NCAA Division III Game Goes a Record 7 Overtimes!

Photo Courtesy of Bob Bwell

November 24, 2010 – Dr. Anklesnap

What is the longest basketball game you have ever seen? I can’t remember any i’ve watched going more than 3 or 4 overtime sessions at most. So to hear this morning about this NCAA Division III men’s basketball game last night between Skidmore and South Vermont that went into 7 overtimes, I thought it must have been a misprint.

Given the fact that you have a limited number of players suited up on both teams, and couple that with the fact that players can foul out, or simply pass out from sheer exhaustion, it is amazing to even technically go 7 overtimes without having to default first.
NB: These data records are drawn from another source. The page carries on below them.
-- ==== Sys2Proof/Syntax.lean ====
section
/-! DEFINITION. The instructions of the S9: one constructor for every row of the opcode table. A scalar word carries
its fields (R55), a lane word the fields of R65, and a step of the part with no word of its own the object it is
about (spec/95_what_each_step_holds.md).

The hold bit H, bit 31 of every scalar word and bit 95 of every lane word, is no field of a constructor: it means the
same on every word (R19, R176), so the decoders give it beside the instruction, the encoder takes it beside the
instruction, and the machine keeps it with the word being executed (`State.cur`). The rows whose word holds nothing
else stand after the lane words, so that every word's constructor can be built by compiled code. -/

namespace Sys2Proof

/-- The fields of a 96-bit lane word other than the hold bit and op8, which the constructor gives (R65). -/
structure LaneW where
  u    : Bool
  msel : BitVec 3
  minv : Bool
  d    : BitVec 9
  a    : BitVec 9
  b    : BitVec 9
  c    : BitVec 9
  fn6  : BitVec 6
  md8  : BitVec 8
  imm  : BitVec 32
  deriving DecidableEq, Repr

/-- Whose access a page walk serves: the scalar stream or the lane unit of a group, or an engine operation (R246). -/
inductive Walker where
  | scalar (g : Nat)
  | lane (g : Nat)
  | engine (op : Nat)
  deriving DecidableEq, Repr

/-- Where an uncorrectable error is found (R374): a 128-byte sector of DRAM or of a home cache, an 8-byte word of a
core's scratchpad or accumulator, or a register of a group. -/
inductive ErrorSite where
  | sector (n : Nat)
  | homeCache (n : Nat)
  | scratch (core word : Nat)
  | accumulator (core word : Nat)
  | register (g v : Nat)
  deriving DecidableEq, Repr

/-- What a fabric request asks of the target (R440). -/
inductive FabricOp where
  | load (bytes : Nat)
  | store (data : List Byte)
  | atomic (op : BitVec 4) (dword : Bool) (operand : Word)
  | compareSwap (dword : Bool) (expected new : Word)
  | reduction (op : BitVec 4) (dword : Bool) (operand : Word)
  | fenceSequence
  | fetchTranslation
  | invalidated
  deriving DecidableEq, Repr

/-- A request that reaches the module from a fabric peer (R438 to R442). `compat` marks a request of a context in compatibility
mode, which carries no token. In that mode a source fetches a page's translation, and acknowledges an invalidation of it. -/
structure FabricRequest where
  source   : Nat
  srcCtx   : Nat
  sequence : Nat
  token    : Word
  compat   : Bool
  target   : Nat
  region   : BitVec 12
  offset   : BitVec 30
  op       : FabricOp
  deriving DecidableEq, Repr

/-- A request of the management path (R460): over the host's mailbox or over the sideband port. An automaton is
armed for a context, or for every one (ALLCTX, R399). -/
inductive ManagementRequest where
  | measurements (ctx : Nat)
  | unauthenticated
  | assignWorld (die : Nat) (world : BitVec 4)
  | arm (unit automaton : Nat) (table : List Byte) (ctx : Option Nat)
  | disarm (unit automaton : Nat) (ctx : Option Nat)
  | gctl (die : Nat) (value : Word)
  | readBudget (core : Nat)
  | readStatus
  deriving DecidableEq, Repr

/-- What the device supervisor sets when it creates a context (R434). -/
structure ContextSpec where
  number    : Nat
  root      : Word
  world     : BitVec 4
  trapBase  : Word
  laneEntry : Word
  stopBase  : Word
  stopSize  : Nat
  slice     : Nat
  tokBase   : Word
  gtBase    : Word
  logBase   : Word
  logSize   : Nat
  xcompat   : Bool
  prot      : Bool
  measure   : List Byte
  deriving DecidableEq, Repr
Skidmore ended up outlasting Southern Vermont 128-123 in the historic game last night, which by the way was the longest game ever played at the men’s Division III level. The game also tied the Division I record game between Cincinnati and Bradley that went seven overtimes on Dec. 21, 1981. Black Hills beat Yankton in seven OTs on Feb. 18, 1956, for the Division II record.

“By the end,” Skidmore coach Joe Burke told The Associated Press in a telephone interview, “it was complete exhaustion.”
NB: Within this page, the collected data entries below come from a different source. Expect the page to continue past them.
-- ==== Sys2Proof/Machine/State.lean ====
section
/-! DEFINITION. The state of the module as plain data: every piece of state that spec/01 to spec/22 give the machine,
grouped by the unit that holds it, with the reasons a step can stop and the state right after module reset.

Objects that software names by a number (a die, a stack, a quad, an automaton) are held by that number; objects that
come and go (groups, teams, grids, requests, operations) are held in lists and carry a key of the model, a natural
number that no rule of the spec names. -/

namespace Sys2Proof.Machine

open Sys2Proof

-- Translation (R229 to R233).

/-- The leaf PTE fields that an access is checked against, with the page's virtual base, size and physical base. -/
structure Leaf where
  vbase : Nat
  size  : Nat
  pbase : Nat
  r     : Bool
  w     : Bool
  x     : Bool
  a     : Bool
  sc    : Bool
  tier  : BitVec 2
  world : BitVec 4
  deriving DecidableEq, Repr

/-- A TLB entry: a translation tagged with its context (R233). -/
structure TlbEntry where
  ctx  : Nat
  leaf : Leaf
  deriving DecidableEq, Repr

/-- How a page walk ends (R231): with a leaf, or with no translation. `untouched` marks an anon-untouched page that
the first-touch unit did not serve (R239). -/
inductive WalkEnd where
  | leaf (l : Leaf)
  | fault (untouched : Bool)
  deriving DecidableEq, Repr

/-- What a stalled walk waits for: its own reads of the tables, a held PTE or a leaf that reduced service keeps back
(R246, R458), or the first-touch unit (R236). -/
inductive WalkStage where
  | walking
  | held (since lastRead : Nat)
  | touching (pte entry : Nat) (large : Bool)
  deriving DecidableEq, Repr

/-- A walk that an access waits for. `stale` is set when a `dtlbi` reaches the unit while the walk is in flight: its result
would enter no TLB and no datum register (R244), and the walk is made again (log entry 11). -/
structure Walk where
  va     : Word
  stage  : WalkStage
  stale  : Bool
  deriving DecidableEq, Repr

/-- A datum register (R99). -/
structure Datum where
  base  : Word
  frame : Nat
  limit : Nat
  r     : Bool
  w     : Bool
  x     : Bool
  a     : Bool
  sc    : Bool
  tier  : BitVec 2
  world : BitVec 4
  v     : Bool
  deriving DecidableEq, Repr

/-- A datum register at placement (R99). -/
def Datum.clear : Datum := ⟨0, 0, 0, false, false, false, false, false, 0, 0, false⟩

-- Requests to memory (R89, R222, R271, R278).

/-- Who issued a request or an operation, as it must be known after the group has gone: the group's key, its context,
grid, team, core, slot and world, what a log entry names it by (R364), and the address or LPC of the instruction. -/
structure Origin where
  g     : Nat
  ctx   : Nat
  grid  : Nat
  team  : Nat
  core  : Nat
  slot  : Nat
  world : BitVec 4
  gser  : BitVec 32
  tidx  : Word
  gid   : Word
  lane  : Bool
  pc    : Word
  deriving DecidableEq, Repr

/-- What becomes of a value that memory returns: extended to the register, or combined with the operands of the lanes
before it in its class (R256, R257). -/
inductive Post where
  | ext (bytes : Nat) (signed : Bool)
  | comb (op : Nat) (bytes : Nat) (q : Option Nat)
  | cas (bytes : Nat) (pairs : List (Nat × Nat))
  deriving DecidableEq, Repr

/-- What a request does at its home or in the scratchpad. `marker` is no access: it stands for a release at a scope,
and goes when every write that the release covers is performed at the scope (R275, R286); `fence` marks the release of
a fence, which the group's later writes wait for (R97). -/
inductive MemOp where
  | load (bytes : Nat) (acquire : Bool) (scope : Nat)
  | store (data : List Byte)
  | rmw (op : Nat) (bytes : Nat) (x : Nat)
  | cas (bytes : Nat) (pairs : List (Nat × Nat))
  | marker (scope : Nat) (fence : Bool)
  deriving DecidableEq, Repr

/-- A request of a group, in its store queue or in its core's order. `seq` is its place in the group's issue order;
`after` is the place before which the other stream's accesses precede it in program order (R98); `word` is the place of
the first request of its word (R438); `slots` is how many store-queue entries it takes (R89); `rel` is the scope of a
releasing store; `cso` is its place in the core store order, once it has entered it (R278). -/
structure MemReq where
  id      : Nat
  who     : Origin
  seq     : Nat
  after   : Nat
  word    : Nat
  slots   : Nat
  scratch : Bool
  addr    : Nat
  va      : Word
  sc      : Bool
  rel     : Option Nat
  cso     : Nat
  op      : MemOp
  deriving DecidableEq, Repr

/-- Where data that cannot be corrected was read (R374): a physical address, or a word of the core's scratchpad, and the
address or offset of the access. -/
structure BadData where
  scratch : Bool
  place   : Nat
  va      : Word
  deriving DecidableEq, Repr

/-- An outstanding scalar result (R17 to R19): the register it is for (0 to 63 for s, 64 to 71 for c), the request it
waits for, and its value once it has returned. `poison` says where the value
met an uncorrectable error (R374), and `integ` is the line address of a tag mismatch (R349). -/
structure ScalarResult where
  reg    : Nat
  src    : Nat
  post   : Post
  pc     : Word
  value  : Option Word
  poison : Option BadData
  integ  : Option Word
  deriving DecidableEq, Repr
The game was tied at 59 after regulation, and both teams were just getting started. The previous Division III longevity mark had been five overtimes, something that had happened four times according to NCAA records.

“We always talk about toughness,” Burke said. “And tonight was just a battle of toughness. I told my kids, ‘Enjoy it – because you’ll never be part of anything like it again.’ They’ll be telling their kids and grandkids about this.”
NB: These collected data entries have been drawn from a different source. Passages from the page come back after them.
/-- The home of a physical address is on a die that sleeps: an access of it is held until the die wakes (R412). -/
def State.asleepAt (s : State) (pa : Nat) : Bool := decide (pa < 0x10000000000) && !(s.die (pa / 2 ^ 36)).awake

/-- The walk of a 53-bit address from a table at a level reads an entry of a die that sleeps. -/
def State.walkAsleep (s : State) (va : Nat) : (level table : Nat) → Bool
  | level, table =>
    let pte := table + 8 * (va / 2 ^ (13 + 10 * level) % 1024)
    let e := leNat (s.physRead (s.keyOf (pte / 128)).world pte 8)
    s.asleepAt pte ||
      match level with
      | 0 => false
      | k + 1 => e % 8 == 1 && s.walkAsleep va k (e / 2 ^ 13 % 2 ^ 39 * 2 ^ 13)
  termination_by structural level => level

/-- The walk of a context's address reads an entry of a die that sleeps. -/
def State.tablesAsleep (s : State) (ctx : Nat) (va : Word) : Bool :=
  match s.ctx? ctx with
  | none => false
  | some c => canonical va && s.walkAsleep (va.toNat % 2 ^ 53) 3 c.spec.root.toNat

/-- The walk of a context's address (R229); an address that is not canonical ends it at once (R21). -/
def State.walk (s : State) (ctx : Nat) (va : Word) : WalkResult :=
  match s.ctx? ctx with
  | none => .bad
  | some c => if canonical va then s.walkFrom (va.toNat % 2 ^ 53) 3 c.spec.root.toNat else .bad

/-- R415: a die refuses a request from elsewhere whose destination lies on it and whose world differs from its own. -/
def State.portRefuses (s : State) (die : Nat) (world : BitVec 4) (pa : Nat) : Bool :=
  decide (pa < 0x10000000000) && pa / 2 ^ 36 != die && (s.die (pa / 2 ^ 36)).world != world

/-- What an access does to the page (R233). -/
inductive Acc where
  | load
  | store
  | atomic
  | fetch
  deriving DecidableEq, Repr

/-- The permission and world checks of R233, in the order of R25. -/
def rights (r w x a : Bool) (page : BitVec 4) (acc : Acc) (world : BitVec 4) : Option (BitVec 8) :=
  let ok := match acc with
    | .load => r
    | .store => w
    | .atomic => w && a
    | .fetch => x
  if !ok then some 0x11 else if page != world then some 0x12 else none

def Leaf.check (l : Leaf) (acc : Acc) (world : BitVec 4) : Option (BitVec 8) := rights l.r l.w l.x l.a l.world acc world

/-- The physical address of a virtual address in a leaf's page. -/
def Leaf.phys (l : Leaf) (va : Word) : Nat := l.pbase + (va.toNat % 2 ^ 53 - l.vbase)

/-- Whether a leaf's page covers an address. -/
def Leaf.covers (l : Leaf) (va : Word) : Bool :=
  decide (l.vbase ≤ va.toNat % 2 ^ 53) && decide (va.toNat % 2 ^ 53 < l.vbase + l.size)

/-- The TLB entry of a core for an address (R233). -/
def Core.lookup (c : Core) (ctx : Nat) (va : Word) : Option Leaf :=
  (c.tlb.find? fun e => e.ctx == ctx && e.leaf.covers va).map fun e => e.leaf

/-- The entry of a die's last-level TLB for an address (R233). -/
def Die.lookup (d : Die) (ctx : Nat) (va : Word) : Option Leaf :=
  ((d.tlb ++ d.tlbBig).find? fun e => e.ctx == ctx && e.leaf.covers va).map fun e => e.leaf

/-- The translation that a core's TLB or its die's holds of an address (R233). -/
def State.cached (s : State) (core ctx : Nat) (va : Word) : Option Leaf :=
  ((s.core core).lookup ctx va).or ((s.die (dieOf core)).lookup ctx va)

/-- The page number of an address. -/
def pageOf (va : Word) : Nat := va.toNat % 2 ^ 53 / 8192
Southern Vermont’s Lance Spratling played all 75 minutes, one of several records the teams set.

“He’s an incredible athlete,” Burke said. “He still had some pop in his step at the end. Unbelievable.”

The teams combined for 166 rebounds, 42 more than in any other Division III game in history and an NCAA all-division record – besting the 152 set by Indiana and Michigan in 1961.

“It’s hard to describe,” Burke said. “The kids, honestly, I know it’s the old cliche that no one should lose a game like this, but these kids didn’t quit on either side.” (via NBC Sports)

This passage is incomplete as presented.